How to complete this task:
The records below hold a stretch from the line with "footing, integrity -/" through the line with "its peg. -/"; return exactly those lines, ends included, and nothing more.

Stored items:
theorem witness_bench : (benched 0 0).up = true ∧ writeCarried 8 (benched 0 0) = true ∧ writeCarried 8 (benched 1 0) = true ∧ 15 < 16 ∧ accessorLevel 8 (benched 0 0) < 1 ∧ 1 ≤ accessorLevel 8 (benched 1 0) ∧ (benched 1 0).get (Reg.BCH_BANK_STATE_STATE 15) = 0 ∧
    (benched 1 1).get (Reg.BCH_BANK_STATE_STATE 15) ≠ 0 ∧ (benched 1 3).get (Reg.BCH_BANK_STATE_STATE 15) = 3 ∧ (benched 1 2).get (Reg.BCH_BANK_STATE_STATE 15) = 2 := by decide

theorem witness_parity : let s := (((benched 1 1).put Reg.BCH_CFG_PARITY_LIMIT 1).onTir fun x => { x with parity := [(15, 0)] })
    s.get Reg.BCH_CFG_PARITY_LIMIT ≠ 0 ∧ s.get Reg.BCH_CFG_PARITY_LIMIT ≤ (s.tir.parity.filter (fun e => e.1 == 15 && decide (s.epoch < e.2 + 86400000000))).length ∧
      bankOn s 15 = true := by decide

theorem witness_maintenance : let s := benched 1 1
    let t := s.put Reg.BCH_MAINT_OP_SCOPE 1
    s.get Reg.BCH_MAINT_OP_BUSY ≠ 1 ∧ (s.put Reg.BCH_MAINT_OP_BUSY 1).get Reg.BCH_MAINT_OP_BUSY = 1 ∧ maintCheck 8 (s.put Reg.BCH_MAINT_OP_OP 2) = none ∧
      maintCheck 8 (t.put Reg.BCH_MAINT_OP_OP 2) = some .badField ∧ 1 ≤ accessorLevel 8 t ∧ writeCarried 8 t = true := by decide

/-- A fill under way of sector 0 of block 15, and a victim that nothing waits for. -/
def bfill : BFill := { isMeta := false, ba := 15, sector := 0, age := 0, cut := false, mod := false }

theorem witness_bench_fill : let s := (benched 1 1).onTir fun x => { x with bfills := [bfill], victims := [{ ba := 4, sectors := 1, waits := [] }] }
    s.up = true ∧ s.tir.bfills.find? (fun f => f.isMeta == false && f.ba == 15) = some bfill ∧ bankOn s (benchBank 15) = true ∧ bfill.cut = false ∧
      s.tir.victims.find? (fun v => v.ba == 4) = some { ba := 4, sectors := 1, waits := [] } := by decide

/-! ### Witnesses: frames, units, footing, integrity -/

/-- One entry: MBX_ENABLE, low word. -/
def entry : FrmEntry := { off := 0x20200, mask := 1, value := 1 }

/-- A frame in a state with one entry, and the mailbox that waits on its peg. -/
def frame (st : Nat) (w : Option Nat) : Frame := { state := st, entries := [entry], status := 0, target := 30, opener := 1, waiter := w, checked := false }

/-- A PAIRED module whose frame 7 is this one, while mailbox 1 runs a frame command on it. -/
def framed (op : Nat) (x : Frame) : State := running 1 op ([7] ++ List.replicate 15 0) (paired.onFrm fun y => { y with frames := [(7, x)] })

theorem witness_frame_open : (running 1 0x0301 [] paired).runsCmd 1 0x0301 ∧ tfree paired.frm.frames 0 8 = some 0 ∧ (framed 0x0305 (frame 2 none)).runsCmd 1 0x0305 ∧
    tfind (reqNat (framed 0x0305 (frame 2 none)) 1 0 1) (framed 0x0305 (frame 2 none)).frm.frames = some (frame 2 none) ∧ (frame 2 none).state ≠ 3 ∧
    (framed 0x0306 (frame 2 none)).runsCmd 1 0x0306 ∧ reqNat (framed 0x0306 (frame 2 none)) 1 0 1 < 8 := by unfold State.runsCmd; decide

/-- FRAME_STAGE of one entry at an offset. -/
def stageReq (off : Nat) : State :=
  running 1 0x0302 ([7, 0, 1, 0, 0, 0, 0, 0] ++ (leBytes 4 off).map BitVec.toNat ++ [1, 0, 0, 0, 1, 0, 0, 0, 0, 0, 0, 0]) (paired.onFrm fun y => { y with frames := [(7, frame 1 none)] })

theorem witness_frame_stage : let s := stageReq 0x20200
    s.runsCmd 1 0x0302 ∧ reqNat s 1 0 1 = 7 ∧ reqNat s 1 2 2 = 1 ∧ tfind 7 s.frm.frames = some (frame 1 none) ∧ (frame 1 none).state ≠ 3 ∧ s.get (Mb.length 1) = 8 + 16 * 1 ∧
      stageRefusal 7 (stageEntries s 1 1) s = none ∧ (frame 1 none).entries.length + 1 ≤ 1024 ∧ stageRefusal 7 (stageEntries (stageReq 2) 1 1) (stageReq 2) = some (0, .badField) := by
  unfold State.runsCmd; decide

theorem witness_frame_fit : let s := framed 0x0303 (frame 1 none)
    let q := running 1 0x0303 ([7] ++ List.replicate 15 0) ((stIn .recovery .unpaired []).onFrm fun y => { y with frames := [(7, frame 1 none)] })
    s.runsCmd 1 0x0303 ∧ (fitChecks 7 (frame 1 none) s).isNone = true ∧ q.runsCmd 1 0x0303 ∧ (fitChecks 7 (frame 1 none) q).isSome = true := by unfold State.runsCmd; decide

theorem witness_frame_peg : let s := framed 0x0304 (frame 2 none)
    s.runsCmd 1 0x0304 ∧ (frame 2 none).state = 2 ∧ reqNat s 1 8 8 = 0 ∧ (∀ i ∈ frameIslands (frame 2 none), generations s i < 8) := by unfold State.runsCmd; decide

theorem witness_peg_events : let x := { frame 3 (some 1) with checked := false }
    let y := { frame 3 (some 1) with checked := true }
    let s := (framed 0x0304 x).put Reg.CLK_EPOCH_EPOCH 30
    let r := ((stIn .recovery .unpaired []).onFrm fun z => { z with frames := [(7, x)] })
    s.up = true ∧ tfind 7 s.frm.frames = some x ∧ x.state = 3 ∧ x.waiter = some 1 ∧ x.checked = false ∧ x.target ≤ s.epoch + 1 ∧ (stateChecks 7 x s).isNone = true ∧
      (stateChecks 7 x r).isSome = true ∧ y.checked = true ∧ y.target ≤ s.epoch := by decide

/-- A PAIRED module whose unit u stands in a state with an ACTION. -/
def unit (u st act : Nat) : State := (paired.put (Reg.FRM_UNIT_STATE_STATE u) st).put (Reg.FRM_UNIT_CTL_ACTION u) act

theorem witness_units : (unit 65 1 1).up = true ∧ unitState (unit 65 1 1) 65 = 1 ∧ (unit 65 1 1).get (Reg.FRM_UNIT_CTL_ACTION 65) = 1 ∧ 14 ≤ 65 ∧ 65 < 66 ∧
    unitState (unit 11 1 1) 11 = 1 ∧ ((unit 11 1 1).put (Reg.ETH_PORT_STATE_RATE 3) 2).get (Reg.ETH_PORT_STATE_RATE (11 - 8)) ≠ 3 ∧ unitState (unit 33 1 2) 33 = 1 ∧
    (unit 33 1 2).get (Reg.FRM_UNIT_CTL_ACTION 33) = 2 ∧ unitClass 33 = 3 ∧ unitClass 29 = 2 ∧ unitState (unit 29 1 2) 29 = 1 ∧ hgHolds (unit 29 1 2) (.evac (29 - 14)) = false ∧
    (unit 29 1 2).pwr.hgWait.any (fun r => r.owner = HgOwner.evac (29 - 14)) = false := by decide

theorem witness_units_back : unitState (unit 29 4 0) 29 = 4 ∧ unitState (unit 33 4 0) 33 = 4 ∧ unitState (unit 14 2 1) 14 = 2 ∧ 14 ≠ 12 ∧ 14 ≠ 13 ∧
    bitOf (29 - 14) (((unit 29 4 0).put Reg.ECC_INIT_STATE_CHANNELS_DONE 32768).get Reg.ECC_INIT_STATE_CHANNELS_DONE) = true := by decide

theorem witness_boards : let s := running 1 0x0801 [7] (withBoards paired)
    let a := running 1 0x0802 [7] ((withBoards paired).put (Reg.SLC_BOARD_STATE_STATE 7) 2)
    s.runsCmd 1 0x0801 ∧ reqNat s 1 0 1 % 8 = 7 ∧ (∀ o, o < 8 → o ≠ 7 → s.get (Reg.SLC_BOARD_STATE_STATE o) = 0) ∧ s.get (Reg.SLC_BOARD_STATE_STATE 7) ≠ 2 ∧ a.runsCmd 1 0x0802 ∧
      a.serving = true ∧ bitOf 3 ((a.put Reg.MOD_STATE_SERVE_BLOCK 0).get Reg.MOD_STATE_SERVE_BLOCK) = false ∧ a.get (Reg.SLC_BOARD_STATE_STATE (reqNat a 1 0 1 % 8)) = 2 := by
  unfold State.runsCmd; decide

theorem witness_format : (running 1 0x0803 [] quiet).runsCmd 1 0x0803 ∧ quiet.mode = .quiesced ∧ reachesOf 0 (running 1 0x0803 [] quiet) = 0 ∧ (running 1 0x0803 [] paired).mode ≠ .quiesced ∧
    0 < reachesOf 0 (stIn .quiesced .unpaired (reach 4095 1 0 1)) ∧ (running 1 0x0804 [] paired).runsCmd 1 0x0804 := by unfold State.runsCmd; decide +kernel

/-- A ladder on quarter 3 of granule 9 whose deadline is past. -/
def ladder : Ladder := { quarter := 39, deadline := 0, step := 1, shifts := 0, asked := false }

theorem witness_ladder : let s := paired.onTir fun x => { x with ladders := [ladder] }
    let f := paired.onTir fun x => { x with dir := [(9, { Gran.zero with fillQ := 8 })] }
    s.up = true ∧ 3 < 4 ∧ ladderOn 9 3 s = some ladder ∧ ladder.deadline ≤ s.epoch ∧ ladderOn 9 3 f = none ∧ bitOf 3 (f.gran 9).fillQ = true := by decide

Output below:
/-! ### Witnesses: frames, units, footing, integrity -/

/-- One entry: MBX_ENABLE, low word. -/
def entry : FrmEntry := { off := 0x20200, mask := 1, value := 1 }

/-- A frame in a state with one entry, and the mailbox that waits on its peg. -/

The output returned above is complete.